The conversation about artificial intelligence has grown up. Now, it’s less about what’s possible and more about making things happen. This shift marks a new phase in AI adoption in business and signals the need for a structured corporate AI strategy at scale.
Last week, Globant and Egg launched AI Talent Shift together. This new program aims to help organizations match their AI abilities with how well their people can adapt.
The event was led by Globant’s Education AI Studio, which supports organizations in rethinking learning for AI-native environments, turning AI adoption into a scalable capability. Through initiatives like AI Talent Shift, it drives collaborative upskilling with measurable impact in weeks, preparing teams for AI-powered ways of working. The initiative reflects Globant’s broader approach to AI business transformation and AI for digital transformation across industries.
Hosted as a Summit, the AI Talent Shift brought together leaders from academia, the public sector, the private sector, and media to move beyond theory and into real-world adoption.

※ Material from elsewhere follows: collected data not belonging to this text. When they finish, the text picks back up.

-- ==== Sys2Proof/Machine/Alu.lean ====
section
/-! DEFINITION. The arithmetic unit (R126): the exact integer result, reduced by `wrap` (R91). -/

namespace Sys2Proof.Machine

/-- `add`, `addi` (R85, R93). -/
def aluAdd (a b : Word) : Word := wrap (a.toInt + b.toInt)

/-- `sub`: first operand minus second (R86). -/
def aluSub (a b : Word) : Word := wrap (a.toInt - b.toInt)

/-- `mul`: the low `XLEN` bits of the product (R87). -/
def aluMul (a b : Word) : Word := wrap (a.toInt * b.toInt)

/-- `div`, the non-truncating division (R88): no result for a zero divisor (R92), the exact quotient when the
divisor divides the dividend, else the open function `DIV_INEXACT` (R16). -/
def aluDiv (a b : Word) : Option Word :=
  if b.toInt = 0 then none
  else if b.toInt ∣ a.toInt then some (wrap (a.toInt.tdiv b.toInt))
  else some (Config.divInexact a.toInt b.toInt)

/-- `idiv`, the truncating division (R89): no result for a zero divisor (R92). -/
def aluIdiv (a b : Word) : Option Word :=
  if b.toInt = 0 then none else some (wrap (a.toInt.tdiv b.toInt))

/-- `mod`, the remainder of the truncating division (R90): no result for a zero divisor (R92). -/
def aluMod (a b : Word) : Option Word :=
  if b.toInt = 0 then none else some (wrap (a.toInt - b.toInt * a.toInt.tdiv b.toInt))

/-- What the unit answers (R126 to R128). -/
inductive AluResult where
  /-- A value and no fault. -/
  | value (v : Word)
  /-- A poisoned value and `ArithmeticFault`. -/
  | arithmeticFault
  /-- The opcode is not in the table of R126. -/
  | unsupported
deriving DecidableEq, Repr

/-- A division's answer: poisoned for a zero divisor (R92, R127). -/
def AluResult.ofDivision : Option Word → AluResult
  | some v => .value v
  | none => .arithmeticFault

/-- `ALU(op, a, b)` (R126). -/
def alu (op : Op) (a b : Word) : AluResult :=
  match op with
  | .add | .addi => .value (aluAdd a b)
  | .sub => .value (aluSub a b)
  | .mul => .value (aluMul a b)
  | .div => .ofDivision (aluDiv a b)
  | .idiv => .ofDivision (aluIdiv a b)
  | .mod => .ofDivision (aluMod a b)
  | .beq => .value (truthWord (beqTaken a b))
  | .j => .value (truthWord true)
  | .lw | .sw => .unsupported

end Sys2Proof.Machine
end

Many AI initiatives focus on strategy and tools, but those alone aren’t enough. Scalable AI adoption requires a system that supports experimentation, fast feedback, and structured human oversight. AI Talent Shift addresses this need with a repeatable framework, built on Globant’s experience, that drives continuous, collaborative learning instead of one-off training.
From Theory to Reality
The morning opened with a keynote titled “From Theory to Reality: AI Adoption”, where Javier Scher , SVP of Technology & Head of Education AI Studio at Globant, and Nacho Gómez Portillo, Co-founder and CEO of Egg, explored how AI has already moved beyond experimentation. Organizations are now shifting from pilots to structured AI enterprise adoption, requiring intentional design rather than isolated initiatives.

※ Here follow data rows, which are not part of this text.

-- ==== Sys2Proof/Machine/Ops.lean ====
section
/-! DEFINITION. The named operations every instruction and every stage is written over: the write of a register,
memory, the fetch of an instruction, raising a fatal error (the one exception mechanism, R192), and the end of an
instruction in program order. -/

namespace Sys2Proof.Machine

/-- `x[r] <- v` (R18, R19: no register is hard-wired). -/
def State.setReg (s : State) (r : RegId) (v : Word) : State := s.withRegs (s.regs.set r v)

/-- The value of the cell an address names; `none` for an address outside memory (R45). -/
def State.loadCell (s : State) (a : Word) : Option Word := (cellOf s.params.memSize a).map s.mem.read

/-- The state with `v` written to the cell an address names; `none` for an address outside memory, to which nothing
is ever written (R45, R188). -/
def State.storeCell (s : State) (a v : Word) : Option State :=
  (cellOf s.params.memSize a).map fun k => s.withMem (s.mem.write k v)

/-- `0 <= pc < PROG_LEN` (R58). -/
def State.pcInRange (s : State) (pc : Word) : Bool := 0 ≤ pc.toInt && pc.toInt < s.prog.length

/-- `IMem(pc)`, defined for a pc in range (R58). -/
def State.imem? (s : State) (pc : Word) : Option Code :=
  if s.pcInRange pc then s.prog[pc.toNat]? else none

/-- `running` (R26, R158). -/
def State.running (s : State) : Bool := s.status == .running

/-- The sampled configuration is one that R189 accepts. -/
def State.configured (s : State) : Bool := configAccepted s.cfgPolicy s.cfgWidth

/-- `raise E(info)`: the core enters the fatal state (R192).  Nothing is saved for a handler, and there is no return
but reset (R192, R193). -/
def State.raise (s : State) (e : FatalError) : State := s.withStatus (.fatal e)

/-- The fatal error a decode failure raises (R71, R72, R182, R183). -/
def decodeErrorOf : DecodeFailure → FatalError
  | .unsupportedOpcode => .unsupportedOpcodeError
  | .malformed => .decodeError

/-- The fatal error a recorded fault raises at commit (R187, R188, R190). -/
def SlotFault.error : SlotFault → FatalError
  | .arithmetic => .arithmeticFault
  | .memoryAddress a => .memoryAddressFault a

/-- The halt test at a commit: `STATUS <- Halted` when `x[31] = 1` (R20, R168, R170). -/
def State.haltTest (s : State) : State :=
  if s.reg Config.haltReg = 1 then s.withStatus .halted else s

/-- The prediction every fetch records (R153), as part of the state. -/
def State.recordPrediction (s : State) : State :=
  s.withPred (Predictor.predict s.cfgPolicy s.pred s.pc).1

/-- The end of an instruction in program order: it is counted (R174), the next instruction is at `next`, and the
halt register is tested (R170). -/
def State.retire (s : State) (next : Word) : State :=
  ((s.withPc next).withExecuted (s.executed + 1)).haltTest

/-- The end of an instruction that writes `v` to register `r` and goes on at the next instruction (R84, R93, R96). -/
def State.retireReg (s : State) (r : RegId) (v : Word) : State := (s.setReg r v).retire (s.pc + 1)

/-- A division's end: `ArithmeticFault` for a zero divisor (R92, R187), and the destination is not written. -/
def State.retireDivision (s : State) (r : RegId) (q : Option Word) : State :=
  match q with
  | some v => s.retireReg r v
  | none => s.raise .arithmeticFault

/-- The end of a branch or jump with target `target` and boolean `result`: the predictor validates it (R102, R154)
and the next instruction is at the correct next pc (R100, R101). -/
def State.retireBranch (s : State) (target result : Word) : State :=
  let c := s.pred.check s.cfgPolicy s.pc target result
  (s.withPred c.pred).retire c.correct

end Sys2Proof.Machine
end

The discussion brought together leading voices, including Alejandro Piscitelli (UBA / Nexus Labs), a systems thinker on complexity and future scenarios; Mayra Botta (Learning Manager, Globant), focused on culture and scalable AI transformation; Tomás Balmaceda, philosopher and technology journalist; and Rodolfo Barrere (OEI), expert in science and public policy.

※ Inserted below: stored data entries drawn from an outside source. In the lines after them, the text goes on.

-- ==== Sys2Proof/Machine/LoadStoreQueue.lean ====
section
/-! DEFINITION. The load-store queue (52_lsq).  `entries[k]` is `LSQ[k]`, the `k`-th live entry from the head. -/

namespace Sys2Proof.Machine

/-- `lsq_count` (R33). -/
def Lsq.count (q : Lsq) : Nat := q.entries.length

/-- `LSQ.full()` (R130). -/
def Lsq.full (lsqSize : Nat) (q : Lsq) : Bool := q.count == lsqSize

/-- The address of an entry, once its base is resolved (R33, R131). -/
def addrOfBase (base : Operand) (imm : Word) : Option Word := base.value?.map fun v => effAddr v imm

/-- The entry of a load or of a store (R131, R132); nothing for an instruction that is neither. -/
def State.lsqEntryOf (s : State) (i : Instr) (slot : Nat) : Option LsqEntry :=
  match i with
  | .lw _ imm rs =>
    some ⟨slot, .lw, s.readOperand rs, imm, addrOfBase (s.readOperand rs) imm, none, none, s.lsq.nextSeq, false⟩
  | .sw rt imm rs =>
    some ⟨slot, .sw, s.readOperand rs, imm, addrOfBase (s.readOperand rs) imm, some (s.readOperand rt), none,
      s.lsq.nextSeq, false⟩
  | _ => none

/-- Appending an entry at `lsq_tail` (R131). -/
def Lsq.add (lsqSize : Nat) (q : Lsq) (e : LsqEntry) : Lsq where
  entries := q.entries ++ [e]
  head := q.head
  tail := (q.tail + 1) % lsqSize
  nextSeq := q.nextSeq + 1

/-- A broadcast seen by one entry (R134): base and value may both wait on it, and the address follows the base. -/
def LsqEntry.capture (t : Nat) (v : Word) (e : LsqEntry) : LsqEntry :=
  { e with
    base := e.base.capture t v
    addr := if e.base = .tag t then some (effAddr v e.imm) else e.addr
    val := if e.op = .sw then e.val.map (Operand.capture t v) else e.val }

/-- `LSQ.capture(t, v)`: "All live entries are examined, dispatched or not" (R134). -/
def Lsq.capture (q : Lsq) (t : Nat) (v : Word) : Lsq := { q with entries := q.entries.map (LsqEntry.capture t v) }

/-- The youngest older store to an address (R136 (4)).  The older entries are given youngest first. -/
def youngestStore (older : List LsqEntry) (a : Word) : Option LsqEntry :=
  older.find? fun e => e.op == .sw && e.addr == some a

/-- The value of a store entry, if it is resolved (R28, R33). -/
def LsqEntry.storeValue? (e : LsqEntry) : Option Word := e.val.bind Operand.value?

/-- What is dispatched of a store entry with address `a` that is ready (R135, R138). -/
def LsqEntry.storeItem? (e : LsqEntry) (a : Word) : Option MemItem :=
  if e.disp then none else e.storeValue?.map (.store e.tag a)

/-- A load with address `a` is ready, given the entries older than it, youngest first (R136): it is not dispatched,
no older store has an unresolved address, and the value of the youngest older store to its address, if there is
one, has been forwarded into it. -/
def LsqEntry.loadReady (older : List LsqEntry) (e : LsqEntry) (a : Word) : Bool :=
  !e.disp && older.all (fun o => o.op == .lw || o.addr.isSome) &&
    match youngestStore older a with
    | none => true
    | some st =>
      match st.storeValue? with
      | some w => e.fwd == some w
      | none => false

/-- What is dispatched of an entry that is ready: the snapshot that travels to the memory stage (R135, R136,
R138). -/
def LsqEntry.ready? (older : List LsqEntry) (e : LsqEntry) : Option MemItem :=
  match e.addr with
  | none => none
  | some a =>
    match e.op with
    | .sw => e.storeItem? a
    | .lw => if e.loadReady older a then some (.load e.tag a e.fwd) else none

/-- What the forward scan makes of one entry (R137): a load takes the value of the youngest older store to its
address, and loses what it had while that value is pending. -/
def LsqEntry.scan (older : List LsqEntry) (e : LsqEntry) : LsqEntry :=
  match e.op, e.addr with
  | .lw, some a =>
    match youngestStore older a with
    | some st => { e with fwd := st.storeValue? }
    | none => e
  | _, _ => e

/-- The forward scan over a list of entries, given those older than it, youngest first (R137). -/
def scanEntries : List LsqEntry → List LsqEntry → List LsqEntry
  | _, [] => []
  | older, e :: rest => e.scan older :: scanEntries (e :: older) rest

/-- `LSQ.forward_scan()` (R137). -/
def Lsq.forwardScan (q : Lsq) : Lsq := { q with entries := scanEntries [] q.entries }

/-- The oldest ready entry, marked dispatched in place, and its snapshot (R138). -/
def dispatchEntries : List LsqEntry → List LsqEntry → Option (MemItem × List LsqEntry)
  | _, [] => none
  | older, e :: rest =>
    match e.ready? older with
    | some item => some (item, { e with disp := true } :: rest)
    | none => (dispatchEntries (e :: older) rest).map fun r => (r.1, e :: r.2)

/-- `LSQ.next_ready()` (R138). -/
def Lsq.nextReady (q : Lsq) : Option (MemItem × Lsq) :=
  (dispatchEntries [] q.entries).map fun r => (r.1, { q with entries := r.2 })

/-- The walk of `forward_store` over the entries younger than the committing store: it stops at a younger store to
the same address, and passes over loads already dispatched (R142). -/
def forwardStoreTo (a w : Word) : List LsqEntry → List LsqEntry
  | [] => []
  | e :: rest =>
    if e.op = .sw ∧ e.addr = some a then e :: rest
    else if e.op = .lw ∧ e.addr = some a ∧ e.disp = false then { e with fwd := some w } :: forwardStoreTo a w rest
    else e :: forwardStoreTo a w rest

/-- `LSQ.forward_store(a, w)`, called with the committing store still at the head (R142). -/
def Lsq.forwardStore (q : Lsq) (a w : Word) : Lsq :=
  match q.entries with
  | [] => q
  | e :: rest => { q with entries := e :: forwardStoreTo a w rest }

/-- `LSQ.free()` (R143). -/
def Lsq.free (lsqSize : Nat) (q : Lsq) : Lsq where
  entries := q.entries.tail
  head := (q.head + 1) % lsqSize
  tail := q.tail
  nextSeq := q.nextSeq

/-- `LSQ.clear()`: the tail joins the head, and the position counter goes on (R133, R144). -/
def Lsq.clear (q : Lsq) : Lsq where
  entries := []
  head := q.head
  tail := q.head
  nextSeq := q.nextSeq

/-- The entry the LSQ head must be when the memory instruction in `slot` commits (R145). -/
def Lsq.headFor (q : Lsq) (slot : Nat) (op : MemOp) : Option LsqEntry :=
  match q.entries with
  | e :: _ => if e.tag = slot ∧ e.op = op then some e else none
  | [] => none

end Sys2Proof.Machine
end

Together, they underscored a critical shift: AI is no longer just assisting people; it is executing workflows and driving decisions with selective human oversight, fundamentally redefining the role of talent within organizations.
The focus, speakers emphasized, is no longer tool mastery. It is cognitive adaptability, the ability to operate alongside evolving systems that produce probabilistic, non-linear outcomes.
This perspective resonated strongly with the audience, especially when framed against projections from the World Economic Forum, which estimates that by 2030, 39% of today’s core skills will change. The implication is clear: traditional, static training models are no longer sufficient.
Three Perspectives, One Shared Challenge
The panel discussion, which included people from universities, government, and business, showed that even though organizations are at different stages with AI, everyone faces similar mindset challenges.
Several themes emerged consistently:
- AI adoption stalls without cultural alignment.
- Training that focuses only on tools delivers short-term gains.
- Psychological safety accelerates experimentation and value creation.
- Human oversight must be intentionally designed, not assumed.
- Adoption scales faster in collaborative learning environments.
Rather than presenting polished success stories, panelists shared practical challenges and lessons learned, grounding the conversation in operational realities.
Introducing AI Talent Shift
Against this backdrop, AI Talent Shift was presented as a structured framework designed specifically for AI-rich environments. Unlike conventional training initiatives, the framework was built to align human, technical, and cultural dimensions simultaneously. Its objective is not simply knowledge transfer, but measurable organizational adoption.
The initiative incorporates metrics that prioritize real impact:
- Applicability (ROL): Measuring how learning translates into execution.
- Relevance and Suitability (PA): Ensuring content remains practical and up to date.
- Completion (COM): Tracking engagement.
- Experience and Satisfaction (NPS): Gauging long-term adoption potential.
AI Talent Shift positions itself not just as training, but as an AI talent intelligence solution supporting sustainable AI adoption in organizations.
Cooperation as a Scaling Mechanism
Egg’s role in the project highlighted another important point: people adopt new things faster when they learn together as a community.
Egg’s Code Your Future program, developed for Globant, has already helped over 1,500 people train for tech careers, with 80% of them graduating. This shows that learning together in groups makes people more engaged and helps them apply what they learn.
This way of learning fits with a bigger idea from the event: changing with AI is just as much about culture and how people think as it is about technology.
What Comes Next
The event ended with everyone agreeing that AI transformation has entered a new stage. Having the technology isn’t what sets organizations apart anymore; being able to adapt is. Launching AI Talent Shift is a step toward making that adaptability something organizations can measure, repeat, and grow.
The future of work isn’t far off; it’s happening now. As AI adoption by industry accelerates, organizations must integrate evolving generative AI capabilities and emerging agentic AI capabilities into structured transformation roadmaps.